Whenever the word "some" turns up in a line of the data below, copy that line.

SOURCE RECORDS:

◆ ◆ ◆ ◆ ◆

-- ==== Sys2Proof/Laws/Encoding.lean ====
section
/-! SUPPORT. The bits of an encoded command, field by field (spec/30_encoding.md R59). -/

namespace Sys2Proof

/-- Bit `j` of a packed word is the bit of the field that holds it. -/
theorem packFields_getLsbD (op : BitVec 4) (ia ib : Index) (f : Bool) (c : Color) (j : Nat)
    (hj : j < 64) :
    (packFields op ia ib f c).getLsbD j =
      if j < 8 then c.b.getLsbD j
      else if j < 16 then c.g.getLsbD (j - 8)
      else if j < 24 then c.r.getLsbD (j - 16)
      else if j < 25 then f
      else if j < 28 then false
      else if j < 44 then ib.getLsbD (j - 28)
      else if j < 60 then ia.getLsbD (j - 44)
      else op.getLsbD (j - 60) := by
  unfold packFields
  refine BitVec.getLsbD_append.trans (ite_congr rfl (fun _ => rfl) fun h8 => ?_)
  refine BitVec.getLsbD_append.trans (ite_congr (by simp; omega) (fun _ => rfl) fun h16 => ?_)
  refine BitVec.getLsbD_append.trans
    (ite_congr (by simp; omega) (fun _ => by congr 1) fun h24 => ?_)
  refine BitVec.getLsbD_append.trans
    (ite_congr (by simp; omega) (fun _ => ?_) fun h25 => ?_)
  · have h : j - 8 - 8 - 8 = 0 := by omega
    simp [h]
  refine BitVec.getLsbD_append.trans
    (ite_congr (by simp; omega) (fun _ => by simp) fun h28 => ?_)
  refine BitVec.getLsbD_append.trans
    (ite_congr (by simp; omega) (fun _ => by congr 1) fun h44 => ?_)
  refine BitVec.getLsbD_append.trans
    (ite_congr (by simp; omega) (fun _ => by congr 1) fun h60 => ?_)
  congr 1

end Sys2Proof
end

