theorem test_endFrameLen :
    [0, 1, 2, 16, 17, 18, 20, 32, 33, 34, 65535].map endFrameLen =
      [0, 0, 1, 1, 1, 2, 2, 2, 2, 3, 4096] := by decide

theorem test_enc :
    enc [⟨255, 0, 0⟩, ⟨0, 0, 255⟩] 30 =
      [0, 0, 0, 0, 0xFE, 0, 0, 0xFF, 0xFE, 0xFF, 0, 0, 0] ∧
    enc [⟨0x12, 0x34, 0x56⟩] 5 = [0, 0, 0, 0, 0xE5, 0x56, 0x34, 0x12] := by decide

theorem test_rangeClamp :
    rangeClamp 5 15 20 = (5, 15) ∧ rangeClamp 0 65535 20 = (0, 20) ∧
    rangeClamp 15 5 20 = (15, 15) ∧ rangeClamp 19 20 20 = (19, 20) ∧
    rangeClamp 25 30 20 = (20, 20) := by decide

/-- R70, R26: the numeric codes. -/
theorem test_codes :
    [Status.ok, .invalidConfig, .indexOutOfRange, .transportError].map Status.code =
      [0, 1, 2, 3] ∧
    [Life.lifeNone, .lifeOpen, .lifeClosed].map Life.code = [0, 1, 2] := by decide

/-! ### One command each (V6, V7, V8) -/

theorem test_get_slot :
    lastResponse (exec (.getSlot 2) { openState true .silent with color := [black, black, ⟨1, 2, 3⟩] }) =
      some ⟨.ok, .color 0x010203⟩ := by decide

theorem test_get_past_the_end :
    lastResponse (exec (.getSlot 3) (openState true .silent)) =
      some ⟨.indexOutOfRange, .empty⟩ := by decide

theorem test_set_transmits :
    lastEvent (exec (.setSlot 0 ⟨255, 0, 0⟩) (openState true (.ok 7))) =
      some (.wrote [0, 0, 0, 0, 0xFE, 0, 0, 0xFF, 0xFE, 0, 0, 0, 0xFE, 0, 0, 0, 0] .ok) := by decide

theorem test_set_failing_write :
    (nextOf (exec (.setSlot 1 ⟨7, 7, 7⟩) (openState true (.err 9)))).map
      (fun t => (t.color, t.lastStatus, t.responses.getLast?)) =
      some ([black, ⟨7, 7, 7⟩, black], .transportError, some ⟨.transportError, .error 9⟩) := by
  decide

theorem test_setRange_clamps :
    colorsAfter (exec (.setRange 1 100 ⟨9, 9, 9⟩) (openState false .silent)) =
      some [black, ⟨9, 9, 9⟩, ⟨9, 9, 9⟩] := by decide

theorem test_setRange_empty_transmits :
    lastEvent (exec (.setRange 3 1 ⟨9, 9, 9⟩) (openState true (.ok 7))) =
      some (.wrote [0, 0, 0, 0, 0xFE, 0, 0, 0, 0xFE, 0, 0, 0, 0xFE, 0, 0, 0, 0] .ok) := by decide

theorem test_setAll_transmits :
    lastEvent (exec (.setAll ⟨10, 20, 30⟩) (openState true (.ok 7))) =
      some (.wrote [0, 0, 0, 0, 0xFE, 0x1E, 0x14, 0x0A, 0xFE, 0x1E, 0x14, 0x0A, 0xFE, 0x1E, 0x14,
        0x0A, 0] .ok) := by decide

theorem test_show_error :
    (nextOf (exec .showFrame (openState false (.err 3)))).map
      (fun t => (t.lastStatus, t.responses.getLast?)) =
      some (.transportError, some ⟨.transportError, .error 3⟩) := by decide

theorem test_encode_does_not_transmit :
    (nextOf (exec .encodeFrame (openState true (.ok 7)))).map
      (fun t => (t.txlog.length, t.responses.getLast?)) =
      some (1, some ⟨.ok, .bytes [0, 0, 0, 0, 0xFE, 0, 0, 0, 0xFE, 0, 0, 0, 0xFE, 0, 0, 0, 0]⟩) := by
  decide

theorem test_setAutoshow_is_silent :
    (nextOf (exec (.setAutoshow true) (openState false (.ok 7)))).map
      (fun t => (t.autoshow, t.txlog.length)) = some (true, 1) := by decide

◆ ◆ ◆ ◆ ◆

TASK SOLUTION:
      some ⟨.ok, .color 0x010203⟩ := by decide
      some ⟨.indexOutOfRange, .empty⟩ := by decide
      some (.wrote [0, 0, 0, 0, 0xFE, 0, 0, 0xFF, 0xFE, 0, 0, 0, 0xFE, 0, 0, 0, 0] .ok) := by decide
      some ([black, ⟨7, 7, 7⟩, black], .transportError, some ⟨.transportError, .error 9⟩) := by
      some [black, ⟨9, 9, 9⟩, ⟨9, 9, 9⟩] := by decide
      some (.wrote [0, 0, 0, 0, 0xFE, 0, 0, 0, 0xFE, 0, 0, 0, 0xFE, 0, 0, 0, 0] .ok) := by decide
      some (.wrote [0, 0, 0, 0, 0xFE, 0x1E, 0x14, 0x0A, 0xFE, 0x1E, 0x14, 0x0A, 0xFE, 0x1E, 0x14,
      some (.transportError, some ⟨.transportError, .error 3⟩) := by decide
      some (1, some ⟨.ok, .bytes [0, 0, 0, 0, 0xFE, 0, 0, 0, 0xFE, 0, 0, 0, 0xFE, 0, 0, 0, 0]⟩) := by
      (fun t => (t.autoshow, t.txlog.length)) = some (true, 1) := by decide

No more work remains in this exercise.